**THE PROBLEM:** In the material below, the required lines run from the one containing "else t.updStream n" through the one containing "s.startEntry c q.toNat". Copy those lines exactly, ends included, and nothing else.

**MATERIAL FOR THIS EXERCISE:**
/-- R197, R360: one word moves from the ring to the front queue; a poisoned header resets the partition. -/
def State.moveWord (s : State) (e : Eng) : State :=
  let x := s.cell.eng e
  match s.cell.ringSeg e with
  | none => s
  | some (base, size) =>
    if 16 ≤ x.front.length || x.wp = x.rp || s.cell.wordHeld x.marks x.rp.toNat then s
    else
      let a := ringAddr base size x.rp.toNat
      let p := spadPlace s.cell.id (a / 8 * 8)
      let r := s.readW (s.cell.who (engAgent e)) p (mkAddr (s.cell.ringNo e) (a / 8 * 8 - base))
      let w := if a % 8 = 0 then r.2.v.extractLsb' 0 32 else r.2.v.extractLsb' 32 32
      if r.2.psn && headerNext 16 x.front then
        r.1.partitionReset (partOf s.cell.as.sys.ctxid) .containment 0
      else
        r.1.updFocus fun c => c.setEng e { c.eng e with
          rp := x.rp + 1, front := x.front ++ [⟨w, r.2.psn⟩], fpos := if x.front.isEmpty then x.rp.toNat else x.fpos }

/-! ## The current command -/

/-- Replace the current command of an engine. -/
def State.setCmd (s : State) (e : Eng) (c : Option Cmd) : State :=
  s.updFocus fun x => x.setEng e { x.eng e with cur := c }

/-- R204: MHDR. -/
def isMhdr : Instr → Bool
  | .mhdr _ _ => true
  | _ => false

/-- R89: the header of a step word, as far as completion needs it. -/
def isMma : Instr → Bool
  | .mma _ _ | .mmaz _ _ => true
  | _ => false

/-- R201, R229, R358: the report of an error completion. -/
def State.errReport (s : State) (agent pos code done : Nat) : State :=
  let w := s.cell.who agent
  s.report (s.mkReport w (w.ctx.getD 255) 0x01 code (BitVec.ofNat 64 pos) (BitVec.ofNat 64 done))

/-- R200 step 6: signal, or error phase. -/
def State.completeWith (s : State) (sig : SemNo) (code : Nat) : State :=
  if code = 0 then s.signal sig else s.errorSem sig (BitVec.ofNat 8 code)

/-- R201, R229: an error completion is reported; `always`: whatever SIG is. -/
def reportDue (always : Bool) (sig : SemNo) (code : Nat) : Bool := code ≠ 0 && (always || sig = 63)

/-- R203, R204, R212: an error completion of the matrix engine other than 0x05 discards the held weights; MHDR does with every code. -/
def State.dropHeld (s : State) : State := s.updFocus fun c => { c with mxs := { c.mxs with held := none } }

/-- R359: whether the error completion under way has been reported. -/
def State.setTold (s : State) (e : Eng) (b : Bool) : State := s.updFocus fun c => c.setEng e { c.eng e with told := b }

/-- R91: a rejected command is reported, then completes with a code, and its words leave the front queue. -/
def State.rejectCmd (s : State) (e : Eng) (h : Word32) (code : Nat) : State :=
  let x := s.cell.eng e
  if reportDue (e ≠ .mx) (hdrSig h) code && !x.told then (s.errReport (engAgent e) x.fpos code 0).setTold e true
  else
    let s := s.updFocus fun c => c.setEng e { c.eng e with
      front := x.front.drop (1 + hdrLen h), fpos := (x.fpos + 1 + hdrLen h) % 2 ^ 32, told := false }
    let s := if e = .mx && code ≠ 5 then s.dropHeld else s
    s.completeWith (hdrSig h) code

/-- The ring code of an engine (R82). -/
def engRing : Eng → Ring
  | .mx => .mx
  | .ce0 => .ce0
  | .ce1 => .ce1
  | .xe => .xe

/-- A command at its start. -/
def Cmd.start (i : Instr) (pos seq : Nat) : Cmd := ⟨i, pos, .wait, 0, 0, 0, false, 0, 0, [], [], seq, [], 0, 0, none, 0, false⟩

/-- R261, R286: when a command must have made the writes of its unit, and have done with a dropped translation. -/
def Cmd.deadlines (c : Cmd) : List Nat := c.due.toList ++ if c.owes then [c.since + writeBound] else []

/-- R261, R286: such a time is at hand: no cycle may pass any more, whatever pauses (log 2). -/
def State.cmdAtHand (s : State) (c : Cmd) : Bool := c.deadlines.any fun d => d < s.pkg.time.t3 + 5

/-- R268: the AS accesses before the ENQ that appended the word at a position: their sequence bound; 0 for a template word. -/
def markAt (marks : List Mark) (pos : Nat) : Nat := match marks.find? (·.pos = pos) with | some m => m.seq | none => 0

/-- The marks left when `n` words from a position on are taken. -/
def marksAfter (marks : List Mark) (pos n : Nat) : List Mark := marks.filter fun m => n ≤ (m.pos + 2 ^ 32 - pos) % 2 ^ 32

/-- R91, R197: decode the command at the head of the front queue once it is whole. -/
def State.takeCmd (s : State) (e : Eng) : State :=
  let x := s.cell.eng e
  match x.front with
  | [] => s
  | h :: r =>
    let n := hdrLen h.w
    if r.length < n then s
    else
      let ps := r.take n
      if ps.any (·.psn) then s.rejectCmd e h.w 0x05
      else
        match decodeCmd (engRing e) h.w (ps.map (·.w)) with
        | .error _ => s.rejectCmd e h.w 0x01
        | .ok i =>
          s.updFocus fun c => c.setEng e { c.eng e with
            front := r.drop n, fpos := (x.fpos + 1 + n) % 2 ^ 32, cur := some (Cmd.start i x.fpos (markAt x.marks x.fpos))
            marks := marksAfter x.marks x.fpos (1 + n) }

/-! ## The steps of R200 -/

/-- R268: an acquire waits until the AS accesses before the ENQ are ordered at SCOPE. -/
def State.acquireOpen (s : State) (seq r : Nat) : Bool :=
  s.cell.mops.any (fun o => o.seq < seq && match o.kind with | .signal _ => false | _ => true)
    || s.mem.owes s.cell.id seq (BitVec.allOnes 16) r
    || s.mem.wbacks.any (fun w => w.cell = s.cell.id && w.seq < seq)

/-- A command ends its execution: step 5 of R200 begins, with the writes the release waits for (R266, R268). -/
def State.endRun (s : State) (e : Eng) (c : Cmd) (h : Hdr) (code done : Nat) : State :=
  s.setCmd e (some { c with phase := .release code done, xl := [], due := none, owes := false, ids := if h.rel then s.mem.visibleIds s.cell.id else [] })

/-- Step 6 of R200: an error is reported first (R359), then the command completes. What the matrix engine held stays held after 0x05, also
where the command had used nothing of it (R212; log 38). -/
def State.endCmd (s : State) (e : Eng) (c : Cmd) (h : Hdr) (code done : Nat) : State :=
  if reportDue (e ≠ .mx || isMma c.i) h.sig code && !(s.cell.eng e).told then
    (s.errReport (engAgent e) c.pos code done).setTold e true
  else
    let s := (s.setCmd e none).setTold e false
    let s := if e = .mx && code ≠ 0 && (code ≠ 5 || isMhdr c.i) then s.dropHeld else s
    s.completeWith h.sig code

/-- R200: one move of the current command of an engine, which must be `i`; `run` makes one move of step 4. -/
def State.runCmd (s : State) (e : Eng) (i : Instr) (h : Hdr) (run : State → Cmd → State) : State :=
  match (s.cell.eng e).cur with
  | none => s
  | some c =>
    if c.i ≠ i then s
    else
      match c.phase with
      | .wait =>
        match s.sem h.wait with
        | none => s.setCmd e (some { c with phase := .acquire })
        | some (.err x) => s.setCmd e (some { c with phase := .release x.toNat 0 })
        | some (.count n) =>
          if n = 0 then s else (s.setSem h.wait (.count (n - 1))).setCmd e (some { c with phase := .acquire })
      | .acquire =>
        if h.acq && s.acquireOpen c.acqSeq (scopeReach h.scope) then s else s.setCmd e (some { c with phase := .run })
      | .run => run s c
      | .release code done =>
        if c.ids.all fun d => s.mem.reached d (scopeReach h.scope) then s.endCmd e c h code done else s

/-! ## Operands -/

/-- R29: k_c of a rotation code. -/
def rotK (c : Nat) : Nat := [0, 1, 2, 3, 4, 6, 8, 12, 16, 24, 32, 48].getD c 0

/-- R29: the physical scratchpad byte of a logical one under a rotation code. -/
def rotAddr (c a : Nat) : Nat :=
  let row := a / 768
  row * 768 + (a / 8 % 96 + row * rotK c) % 96 * 8 + a % 8

/-- Translation on behalf of an engine. -/
def State.engCx (s : State) (e : Eng) : Cx := { s.cx 0 (.eng e) with who := s.cell.who (engAgent e), len := 1 }

/-- R294: no line of the `n` bytes from a place on stands in a cache under another key. -/
def MemSt.rangeFree (m : MemSt) (p : Place) (n : Nat) : Bool :=
  !((p.loc = 3 || p.loc = 4) && m.lines.any fun l => p.line ≤ l.line && l.line < p.wkey + n && l.key ≠ p.key)

/-- R207, R234, R235, R294: the page of `n` bytes of a segment: its translation for the unit, and the failing code (0: none). A page
with the compression attribute needs `cmp`, and one without it must not have it asked. -/
def State.engPage (s : State) (e : Eng) (seg : Nat) (ent : SegEnt) (off n : Nat) (wr cmp : Bool) (xl : List TlbEnt) :
    State × Nat × List TlbEnt :=
  match s.xlate { s.engCx e with cmp := cmp } seg ent off wr with
  | (s, .error _) => (s, 3, xl)
  | (s, .ok x) =>
    let page := (ent.base + off) / 65536
    let leaf : Option Word := if ent.pageable then
        (((s.findCell s.cell.id).getD s.cell).tlbOf (.eng e)).findSome? fun t => if t.seg = seg && t.page = page then some t.leaf else none
      else none
    let xl := match leaf with | some l => xl ++ [⟨seg, page, l⟩] | none => xl
    if !s.mem.rangeFree x.place n || (x.cmp && !cmp) then (s, 3, xl)
    else if !x.cmp && cmp then (s, 0x17, xl)
    else if (wr && !x.w) || (!wr && !x.r) then (s, 7, xl)
    else (s, 0, xl)

/-- The lower of two codes, 0 being none. -/
def lowCode (a b : Nat) : Nat := if a = 0 then b else if b = 0 then a else min a b

/-- Check the parts of a range, one a page: offset and bytes. -/
def State.engPages (s : State) (e : Eng) (seg : Nat) (ent : SegEnt) (wr cmp : Bool) (xl : List TlbEnt) (code : Nat) :
    List (Nat × Nat) → State × Nat × List TlbEnt
  | [] => (s, code, xl)
  | o :: r =>
    match s.engPage e seg ent o.1 o.2 wr cmp xl with
    | (s, c, xl) => s.engPages e seg ent wr cmp xl (lowCode code c) r

/-- The parts of `n` bytes from an offset on that lie in one page each. -/
def pagesOf (ent : SegEnt) (off n : Nat) : List (Nat × Nat) :=
  let lo := (ent.base + off) / 65536
  let hi := (ent.base + off + n - 1) / 65536
  (List.range (hi - lo + 1)).map fun i =>
    let a := if i = 0 then off else (lo + i) * 65536 - ent.base
    (a, min (off + n) ((lo + i + 1) * 65536 - ent.base) - a)

/-- R235: check `n` bytes at an offset: range, translation, permission. -/
def State.engRange (s : State) (e : Eng) (seg : Nat) (off n : Nat) (wr cmp : Bool) (xl : List TlbEnt) : State × Nat × List TlbEnt :=
  match segAt s.cell.segs seg with
  | none => (s, 3, xl)
  | some ent =>
    if n = 0 then (s, 0, xl)
    else if !inRange s.cell.id.die ent off n then (s, 3, xl)
    else
      s.engPages e seg ent wr cmp xl 0 (pagesOf ent off n)

/-- R276: the place of a byte already checked, by the translations of the unit. -/
def State.engPlace (s : State) (seg off rot : Nat) (xl : List TlbEnt) : Place :=
  match segAt s.cell.segs seg with
  | none => spadPlace s.cell.id 0
  | some ent =>
    if ent.pageable then
      match (xl.reverse.find? fun t => t.seg = seg && t.page = (ent.base + off) / 65536) with
      | some t => (leafXl ent off t.leaf).place
      | none => spadPlace s.cell.id 0
    else if ent.loc = 0 then spadPlace s.cell.id (rotAddr rot (ent.base + off))
    else (flatXl s.cell.id ent off (keyOf s.cell.as.sys.ctxid)).place

/-- R374, R375: the charge of a 64-byte piece an engine moves. -/
def State.chargePiece (s : State) (w : Who) (p : Place) : State :=
  if p.loc = 0 then s.charge w.ctx w.cell 6 1
  else if p.loc = 2 then
    let s := s.charge w.ctx (tcol p) (lineClass p) 1
    if tcol p = w.cell then s else s.chargeRoute w w.cell p
  else
    match s.findCell w.cell with
    | some c => s.touchLine w c p
    | none => s.chargeLine w p

/-- R119: an access to a place fills its line. -/
def Place.fills (p : Place) : Bool := p.cpol = 0 && (p.loc = 1 || p.loc = 3 || p.loc = 4)

/-- R119, R375: before an engine reads a word its line enters the L1, unless it is there, with an error in it met; the same before it writes
one. Such a line is charged as it moves. -/
def State.lineIn (s : State) (w : Who) (p : Place) (sa : Word) : State :=
  if p.fills then (match s.findCell w.cell with | some c => s.passLine w c p sa | none => s) else s
def State.lineFor (s : State) (w : Who) (p : Place) : State :=
  if p.fills then (match s.findCell w.cell with | some c => s.touchLine w c p | none => s) else s

/-- R375: the word at a place, at an offset of its segment, is the last of a 64-byte line, or of 64 bytes of scratchpad. -/
def endsLine (p : Place) (off : Nat) : Bool := if p.loc = 0 then 56 ≤ off % 64 else 56 ≤ p.addr % 64

/-- R374, R375: the charge of a word of a run of words an engine has moved: a line counts once its last byte has been, with the last word of
it or of the run. -/
def State.chargeRun (s : State) (w : Who) (p : Place) (off : Nat) (last : Bool) : State :=
  if !p.fills && (last || endsLine p off) then s.chargePiece w p else s

/-- R375: the line of a word, or the 64 bytes of scratchpad it lies in. -/
def lineAt (p : Place) (off : Nat) : Nat × Nat := (p.loc, if p.loc = 0 then off / 64 else p.line)

/-- R374, R375: the charge of a word that has been moved, when the one that comes after it on the same side of a transfer lies in another
line, or none does. -/
def State.chargeNext (s : State) (w : Who) (p : Place) (off : Nat) (next : Option (Place × Nat)) : State :=
  if p.fills || next.any fun q => lineAt q.1 q.2 = lineAt p off then s else s.chargePiece w p

/-- R237: the place of the word of a segment that holds a byte: its offset is a multiple of 8, whatever BASE is (log 53). -/
def State.engWord (s : State) (seg off rot : Nat) (xl : List TlbEnt) : Place := s.engPlace seg (off / 8 * 8) rot xl

/-- An engine reads the word that holds a byte of a segment. -/
def State.engRead (s : State) (e : Eng) (seg off rot : Nat) (xl : List TlbEnt) : State × TW :=
  s.readW (s.cell.who (engAgent e)) (s.engWord seg off rot xl) (mkAddr seg off)

/-- An engine writes bytes of one word: `v` and `mask` are placed in the word already; `since`: when its unit's checks had finished. -/
def State.engWrite (s : State) (since : Nat) (p : Place) (v : Word) (mask : BitVec 8) (psn : Bool) : State :=
  s.writeW true s.cell.mseq 0 since p v mask psn
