/-- R305: the launch a checked header starts. -/
def launchOf (s : State) (src : LaunchSrc) (c idx : Nat) (a frameb : Word) (h : HdrWords) (ops : List Oper)
    (wmap : List (Nat × CellId)) : Launch :=
  let w := hdrAt h 0x10
  let widths := hdrWidths h
  { id := s.pkg.nextLaunch, src := src, ctx := c, part := (s.ctx c).part.toNat, idx := idx, hdr := a, prio := fld w 23 21
    fuse := w.getLsbD 20, widths := widths, order := fld w 1 0, swz := fld w 6 4
    asbase := hdrAt h 0x18, assize := (hdrAt h 0x20).toNat, esbase := hdrAt h 0x28, essize := (hdrAt h 0x30).toNat
    ops := ops, op := 0, live := 0, placed := false, cur := enumFirst widths (fld w 1 0) (fld w 6 4)
    began := none, yielded := s.pkg.time.t3, boost := 0, wmap := wmap
    templ := (List.range 4).map fun e => (hdrAt h (0x60 + 16 * e), fld (hdrAt h (0x68 + 16 * e)) 15 0)
    frameb := frameb, ktvec := hdrAt h 0xB0, ksave := hdrAt h 0xB8, segs := hdrSegs h, stopped := false, saved := false
    paused := 0 }

/-- R307: a refusal is reported to the context with its queue number. -/
def State.refuseReport (s : State) (c : Nat) (a : Word) (status q : Nat) : State :=
  s.report ⟨0x02, status, (s.ctx c).part.toNat, c, c, 6, 0, 7, BitVec.ofNat 64 s.timeNs, a, BitVec.ofNat 64 q⟩

/-- The header of a launch, once it has been checked. -/
def State.headerAt (s : State) (a : Word) : HdrWords :=
  s.hostWords a.toNat (8 * (4 + (fld (s.hostWord (a.toNat + 0x10)).v 31 26 + 2) / 2))

/-- R308: a launch starts: its first operator is dispatchable. -/
def State.startLaunch (s : State) (l : Launch) : State :=
  (s.updPkg fun p => { p with launches := p.launches ++ [l], nextLaunch := p.nextLaunch + 1 }).placeSingle l

/-- R331, R333: the launch that the PRS has posted for a stream, with its place in the order of posting: a prefill keeps the one of its
CREATE or restart, a decode step has that of its posting. -/
def Stream.posted (x : Stream) : Option (Nat × Word) :=
  if x.running || !x.held then none
  else if x.state = .queued && x.postPrefill then some (x.order, x.dw 3)
  else if x.state = .decode && x.postStep then some (x.stepAt, x.dw 4)
  else none

/-- R303 condition 1, R331: a launch of a stream of the context is posted before place `k` and has not started. -/
def State.streamBefore (s : State) (c k : Nat) : Bool :=
  s.pkg.streams.any fun y => y.ctx = c && y.posted.any fun p => p.1 < k

/-- R302, R303, R331: a launch entry waits for earlier ones of its queue; the launches of a context's streams count as entries of queue 3. -/
def State.entryBarred (s : State) (c q : Nat) (d : HdrWords) : Bool :=
  (s.cq c q).barred d
    || (q = 3 && (((s.cq c 3).nextPost.any (s.streamBefore c)) || (cqBarrier d && s.pkg.streams.any fun y => y.ctx = c && y.running)))

/-- R303, R307: the entry at the head of a command queue starts or is refused; a malformed one is refused whichever context runs. A fence
behind it starts with it (R304). -/
def State.startEntry (s : State) (c q : Nat) : State :=
  let s := s.startFences c q
  let x := s.cq c q
  let d := s.cqHead x
  let a := hdrAt d 8
  let e : CqEnt := ⟨x.head.toNat, false, a, 0, false, false, []⟩
  if x.head = x.tail || cqIsFence d then s
  else if !cqOk d then ((s.refuseReport c a 0x0A q).cqAdvance c q { e with done := true, refused := true }).startFences c q
  else if !s.ctxRuns c || s.entryBarred c q d then s
  else
    match s.checkLaunch c a with
    | (t, .error) => t.partitionReset (s.ctx c).part.toNat .containment 0
    | (t, .refused k) => ((t.refuseReport c a k q).cqAdvance c q { e with done := true, refused := true }).startFences c q
    | (t, .ok ops wm) =>
      if !wm.isEmpty && t.wheelBusy (s.ctx c).part.toNat then t
      else
        let h := t.headerAt a
        ((t.cqAdvance c q e).startFences c q).startLaunch
          (launchOf t (.queue c (BitVec.ofNat 2 q)) c x.head.toNat a (hdrAt h 0xA0) h ops wm)

/-- R303 condition 1, R331, R333: the launch a stream has posted, once it is its turn: everything posted before it for streams of its
context, and in that context's queue 3, has started or been refused. -/
def State.streamDue (s : State) (x : Stream) : Option Word :=
  match x.posted with
  | none => none
  | some (k, a) => if s.streamBefore x.ctx k || (s.cq x.ctx 3).nextPost.any (· < k) then none else some a

/-- R307, R331, R332: the PRS posts a stream's launch. -/
def State.startStream (s : State) (n : Nat) : State :=
  match s.findStream n with
  | none => s
  | some x =>
    match s.streamDue x with
    | none => s
    | some a =>
      if !s.ctxRuns x.ctx then s
      else
        match s.checkLaunch x.ctx a with
        | (t, .error) => t.partitionReset (s.ctx x.ctx).part.toNat .containment 0
        | (t, .refused k) => (t.refuseReport x.ctx a k 3).streamOn n .refused
        | (t, .ok ops wm) =>
          if !wm.isEmpty && t.wheelBusy (s.ctx x.ctx).part.toNat then t
          else
            let t := t.startLaunch (launchOf t (.stream n) x.ctx (x.tag (x.state ≠ .queued)) a (x.dw 6) (t.headerAt a) ops wm)
            if x.state = .queued then (t.streamOn n .admitted).updStream n fun y => { y with postPrefill := false }
            else t.updStream n fun y => { y with running := true, postStep := false }

/-- R303. -/
def execLaunchStart (src : LaunchSrc) (s : State) : Res :=
  .next (match src with
    | .queue c q => s.startEntry c q.toNat
    | .stream n => s.startStream n)

/-! ## Aging (R315) -/

/-- R315: the first record of a FIFO that has waited 1 ms. -/
def agedAt (now : Nat) (l : List Rec) : Option Nat := l.findIdx? fun r => r.since + msT ≤ now

/-- R315: a FIFO record moves to the tail of the next level, unless that is full. -/
def State.ageFifo (s : State) (part lvl : Nat) : State :=
  let l := (s.part part).fifos.getD lvl []
  match agedAt s.pkg.time.t3 l with
  | none => s
  | some i =>
    match l[i]? with
    | none => s
    | some r =>
      if 7 ≤ lvl || s.fifoFull part (lvl + 1) then s
      else
        (s.updPart part fun p => { p with
          fifos := updAt (updAt p.fifos lvl fun l => dropAt l i) (lvl + 1) fun l => l ++ [{ r with since := s.pkg.time.t3 }] }).placeSingles part

/-- R315: an enumerator with work that has yielded nothing for another millisecond is served one level higher. -/
def State.ageEnums (s : State) (part lvl : Nat) : State :=
  let now := s.pkg.time.t3
  s.updPkg fun p => { p with launches := p.launches.map fun l =>
    if l.part = part && l.hasWid && l.level = lvl && lvl < 7 && l.yielded + msT * (l.boost + 1) ≤ now then
      { l with boost := l.boost + 1 } else l }

/-- R315. -/
def execRecordAging (part level : Nat) (s : State) : Res := .next ((s.ageFifo part level).ageEnums part level)

end Sys2Proof.Machine
end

**SOLUTION BELOW:**
            else t.updStream n fun y => { y with running := true, postStep := false }

/-- R303. -/
def execLaunchStart (src : LaunchSrc) (s : State) : Res :=
  .next (match src with
    | .queue c q => s.startEntry c q.toNat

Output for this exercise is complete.